Q: What is your experience of using the cloud and the impact on risk management?

Natalie, Enterprise Rent A Car: A lot of cloud providers make sure there’s data portability – you learn to look at the due diligence and ask the right questions. There’s a standard checklist, especially when data was being served out of the US.

Generally with cloud providers you should be okay but there are interoperability issues. But how do you ensure something’s future-proof? Big players have the infrastructure – and there are big companies swallowing up smaller companies – it’s a gamble.

Delegates discuss their IT challenges
Delegates discuss their IT challenges

Something we haven’t touched on, is do you come up with an organic system of your own? A lot of companies can do this in-house. So when do you leverage your own infrastructure and get them to build something rather than go to an external provider? My old company was an ERP [enterprise resource planning] platform provider and we ended up tasking them with coming up with a solution for some of our procurement contracts. As it was based on data mining, we asked is they could create their own self-service tool?

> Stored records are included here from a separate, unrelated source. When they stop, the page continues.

/-- Sign by inversion undoes the encoder at every width and shift (R159). -/
theorem signByInversion_encSI (v : Int) (W S : Nat) (hW : 0 < W) (h : v.natAbs * 2 ^ S < 2 ^ (W - 1)) :
    signByInversion (encSI v W S) W S = v := by
  have hp := Nat.two_pow_pred_add_two_pow_pred hW
  have hdiv : v.natAbs * 2 ^ S / 2 ^ S = v.natAbs := Nat.mul_div_cancel _ (Nat.two_pow_pos S)
  rw [encSI_eq v W S hW h]
  split
  · rw [signByInversion_eq _ _ _ hW (by omega), if_neg (by omega), Nat.sub_sub_self (by omega), hdiv]
    omega
  · rw [signByInversion_eq _ _ _ hW (by omega), if_pos h, hdiv]
    omega

/-- The encoder's value fits its width. -/
theorem encSI_lt (v : Int) (W S : Nat) (hW : 0 < W) (h : v.natAbs * 2 ^ S < 2 ^ (W - 1)) : encSI v W S < 2 ^ W := by
  have := Nat.pow_lt_pow_right (a := 2) (by omega) (Nat.sub_lt hW Nat.one_pos)
  rw [encSI_eq v W S hW h]
  split <;> omega

/-- Reading n little-endian bytes back (20_memory.md R48). -/
theorem leValue_leBytes (n v : Nat) (h : v < 256 ^ n) : leValue (leBytes n v) = v := by
  induction n generalizing v with
  | zero => exact (Nat.lt_one_iff.mp h).symm
  | succ n ih =>
    rw [leBytes, leValue, ih _ (Nat.div_lt_of_lt_mul (by rwa [← Nat.pow_succ'])), BitVec.toNat_ofNat]
    omega

theorem leBytes_length (n v : Nat) : (leBytes n v).length = n := by
  induction n generalizing v with
  | zero => rfl
  | succ n ih => rw [leBytes, List.length_cons, ih]

theorem rawValue_leBytes (n v : Nat) (h : v < 256 ^ n) : rawValue n (leBytes n v) = v := by
  rw [rawValue, List.take_of_length_le (leBytes_length n v).le, leValue_leBytes n v h]

/-- Decoding the bytes of the encoder's value, for a format of n bytes and so a width of 8 n bits. -/
theorem signByInversion_rawValue_encSI (v : Int) (n S : Nat) (hn : 0 < n) (h : v.natAbs * 2 ^ S < 2 ^ (8 * n - 1)) :
    signByInversion (rawValue n (leBytes n (encSI v (8 * n) S))) (8 * n) S = v := by
  have hlt := encSI_lt v (8 * n) S (by omega) h
  rw [rawValue_leBytes n _ (by rwa [Nat.pow_mul] at hlt), signByInversion_encSI v (8 * n) S (by omega) h]

/-- Settles O26: the law holds at every width and shift, and the format's bytes carry the whole raw value. -/
theorem signByInversionRoundTrip : Obligations.SignByInversionRoundTrip := by
  have hF3 (v : Int) (h : v.natAbs ≤ 2 ^ 23 - 1) : decF3 (leBytes 3 (encSI v 24 0)) = v :=
    signByInversion_rawValue_encSI v 3 0 (by omega) (by omega)
  refine ⟨fun W S hWS v h => ?_, fun v h => ⟨hF3 v h, ?_⟩, fun v h => ?_, fun v h => ?_⟩
  · simp only [List.mem_cons, Prod.mk.injEq, List.not_mem_nil, or_false] at hWS
    rcases hWS with ⟨rfl, rfl⟩ | ⟨rfl, rfl⟩ | ⟨rfl, rfl⟩
    · exact signByInversion_encSI v 24 0 (by omega) (by omega)
    · exact signByInversion_encSI v 32 7 (by omega) (by omega)
    · exact signByInversion_encSI v 32 0 (by omega) (by omega)
  · rw [decodeValue, decF3b, hF3 v h, Int.mul_comm]
  · exact signByInversion_rawValue_encSI v 4 7 (by omega) (by omega)
  · exact signByInversion_rawValue_encSI v 4 0 (by omega) (by omega)

end Sys2Proof.Machine
end

section
/-!
PROOFS. The statement about the channel read (42_channel_read.md R181): where a successful RDCH ends, and that an SREAD followed by
a DECODE ends there too, but for CMD and the two engine fields that name the exchange.
-/
namespace Sys2Proof.Machine

/-- A plan of two parts is the second part planned, and then the first. -/
theorem plan_append (s : State) (ms ns : List Move) : s.plan (ms ++ ns) = (s.plan ns).plan ms := by
  simp [State.plan]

Martin Cohen, Home Retail Group: We ­advise our organisations all the time on levels of risk – other people have made similar decisions in the business.

Natalie Salunke, Enterprise Rent A Car: We’re not used to making the decision, we’re used to advising on the decision.

Martin Cohen, Home Retail Group: Yes, we’re used to handing over the decision, but as lawyers we need to get our business hats on and think about how we manage our little business. The risk I take is no different from what IT and other teams are taking.

Q: Do legal teams need a separate IT system from the rest of the business, and is it best to go bespoke or off-the-shelf?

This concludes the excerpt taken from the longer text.